Or this: https://images.app.goo.gl/LKuavdFXHS9KZDBX9

I don't know what the orientation is (N/S/E/W), but I was thinking that the outdoor kitchen could go opposite it, along the side that's also along the house.

Then ground the water feature with the wall and planters, with wide spaces to walk out into the yard on the short end on either side of the water features and near the outdoor kitchen.

This all would create edges for the pool area, so it doesn't feel like it's floating, and provide the definition for the lawn.


----------



## robbybobby (May 15, 2017)

Thanks @Lawndress ! I do like the look of the mondo grass for that strong line. Really neat idea. To you point, there is a lot of space between the trees and the back wall. Thoughts on how the mondo grass or any liriope would do with flood irrigation? these plants would be submerged in water for about 6 hours every two weeks, wouldn't see any irrigation beyond this unless necessary (I have drip lines feeding the trees but have the need to use them).

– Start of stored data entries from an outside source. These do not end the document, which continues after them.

-- ==== Sys2Proof/Laws/Writes.lean ====
section
/-! SUPPORT. Laws of a register write: what each access code makes of its field, and that nothing else changes. -/

namespace Sys2Proof.Machine

-- One proof at a time: the package is compiled as one text under a memory limit.
set_option Elab.async false

theorem bits_lt (v hi lo : Nat) : bits v hi lo < 2 ^ (hi + 1 - lo) := Nat.mod_lt _ (Nat.two_pow_pos _)

theorem State.rd_applyField (s : State) (r : RegId) (d : FieldDef) (v i j : Nat) :
    (s.applyField r d v i j).rd ⟨r, d.hi, d.lo⟩ i j = d.after (s.rd ⟨r, d.hi, d.lo⟩ i j) v := by
  have h := bits_lt v d.hi d.lo
  unfold State.applyField FieldDef.after
  cases d.acc <;> dsimp only
  · split
    · rw [State.rd_wr_same]; exact Nat.mod_eq_of_lt h
    · rfl
  · exact State.rd_wr_same ..
  · exact State.rd_wr_same ..
  · split
    · rfl
    · rw [State.rd_wr_same]; exact Nat.zero_mod _

theorem State.rd_applyField_other (s : State) (r : RegId) (d : FieldDef) (v i j : Nat) {g : Fld} {k l : Nat}
    (h : g.key k l ≠ (Fld.mk r d.hi d.lo).key i j) : (s.applyField r d v i j).rd g k l = s.rd g k l := by
  unfold State.applyField
  cases d.acc <;> dsimp only
  · split
    · exact State.rd_wr_other _ _ h
    · rfl
  · exact State.rd_wr_other _ _ h
  · exact State.rd_wr_other _ _ h
  · split
    · rfl
    · exact State.rd_wr_other _ _ h

theorem State.applyField_regs (s : State) (r : RegId) (d : FieldDef) (v i j : Nat) :
    s.applyField r d v i j = { s with regs := (s.applyField r d v i j).regs } := by
  unfold State.applyField
  cases d.acc <;> dsimp only <;> (try split) <;> rfl

theorem State.foldl_applyField_other (l : List FieldDef) (s : State) (r : RegId) (v i j : Nat) {g : Fld} {k m : Nat}
    (h : ∀ d ∈ l, g.key k m ≠ (Fld.mk r d.hi d.lo).key i j) :
    (l.foldl (fun s d => s.applyField r d v i j) s).rd g k m = s.rd g k m := by
  induction l generalizing s with
  | nil => rfl
  | cons d l ih =>
    rw [List.foldl_cons, ih _ (fun e he => h e (List.mem_cons_of_mem _ he))]
    exact State.rd_applyField_other _ _ _ _ _ _ (h d (List.mem_cons_self ..))

theorem State.foldl_applyField_same (l : List FieldDef) (s : State) (r : RegId) (v i j : Nat) (nd : (l.map FieldDef.lo).Nodup)
    {d : FieldDef} (hd : d ∈ l) :
    (l.foldl (fun s d => s.applyField r d v i j) s).rd ⟨r, d.hi, d.lo⟩ i j = d.after (s.rd ⟨r, d.hi, d.lo⟩ i j) v := by
  induction l generalizing s with
  | nil => cases hd
  | cons e l ih =>
    simp only [List.map_cons, List.nodup_cons, List.mem_map, not_exists, not_and] at nd
    rw [List.foldl_cons]
    rcases List.mem_cons.mp hd with rfl | hd
    · rw [State.foldl_applyField_other l _ r v i j (fun x hx hk => nd.1 x hx (Fld.key_eq.mp hk).2.1.symm)]
      exact State.rd_applyField ..
    · rw [ih _ nd.2 hd]
      rw [State.rd_applyField_other _ _ _ _ _ _ (fun hk => nd.1 d hd (Fld.key_eq.mp hk).2.1)]

/-- No register lists two fields with one low bit. -/
theorem RegId.fields_nodup (r : RegId) : (r.fields.map FieldDef.lo).Nodup := by cases r <;> decide

theorem State.rd_applyWrite (s : State) (r : RegId) (v i j : Nat) {d : FieldDef} (hd : d ∈ r.fields) :
    (s.applyWrite r v i j).rd ⟨r, d.hi, d.lo⟩ i j = d.after (s.rd ⟨r, d.hi, d.lo⟩ i j) v :=
  State.foldl_applyField_same _ _ _ _ _ _ r.fields_nodup hd

theorem State.rd_applyWrite_other (s : State) (r : RegId) (v i j : Nat) {g : Fld} {k l : Nat}
    (h : ¬ (g.reg = r ∧ k = i ∧ l = j)) : (s.applyWrite r v i j).rd g k l = s.rd g k l :=
  State.foldl_applyField_other _ _ _ _ _ _ fun _ _ hk => h ⟨(Fld.key_eq.mp hk).1, (Fld.key_eq.mp hk).2.2⟩

/-- A plain read-write field takes the written bits. -/
theorem State.rd_applyWrite_rw (s : State) (r : RegId) (v i j : Nat) {hi lo z : Nat} (hd : fd hi lo .rw z ∈ r.fields) :
    (s.applyWrite r v i j).rd ⟨r, hi, lo⟩ i j = bits v hi lo := by
  refine (State.rd_applyWrite s r v i j hd).trans ?_
  have h := bits_lt v hi lo
  show (if 0 ≤ bits v hi lo ∧ bits v hi lo ≤ 2 ^ (hi + 1 - lo) - 1 then bits v hi lo else _) = _
  rw [if_pos ⟨Nat.zero_le _, by omega⟩]

/-- A register write changes the register file alone. -/
theorem State.applyWrite_regs (s : State) (r : RegId) (v i j : Nat) : ∃ R, s.applyWrite r v i j = { s with regs := R } := by
  unfold State.applyWrite
  generalize r.fields = l
  induction l generalizing s with
  | nil => exact ⟨s.regs, rfl⟩
  | cons d l ih =>
    obtain ⟨R, h⟩ := ih (s.applyField r d v i j)
    refine ⟨R, ?_⟩
    rw [List.foldl_cons, h, State.applyField_regs s]

end Sys2Proof.Machine
end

Agreed on behind the pool. The previous owners had the thought of executing something to that effect but didn't turn out well. Plus they stopped watering everything in the 45 days before we closed so all were dead when we had the property. I ripped everything out except for the grasses. I left those to block some piping and electrical, I'm not a big fan of them otherwise. I may have to build a small wall right there to serve the same purpose. The pool company had suggested I extend pavers or add natural drainage (rock) for another 3-5 feet beyond the backside of the pool to ensure it wouldn't affect the pools walls with soil saturation. The bench idea could certainly help facilitate that.

See previous:

See current:


----------



## Lawndress (Jul 9, 2020)

robbybobby said:


> Thoughts on how the mondo grass or any liriope would do with flood irrigation? these plants would be submerged in water for about 6 hours every two weeks, wouldn't see any irrigation beyond this unless necessary (I have drip lines feeding the trees but have the need to use them).


They are bulletproof. They're something I feel comfortable recommending for a wide range of zones and conditions. I don't think I actually know anyone who has killed either of those. I even stuck some miniature mondo grass in deep shade and didn't kill it.

Glad I gave you some ideas! And I can see how they started. That's a really upscale pool, which unfortunately makes the pavers look cheaper. It's an unfortunate combination.


----------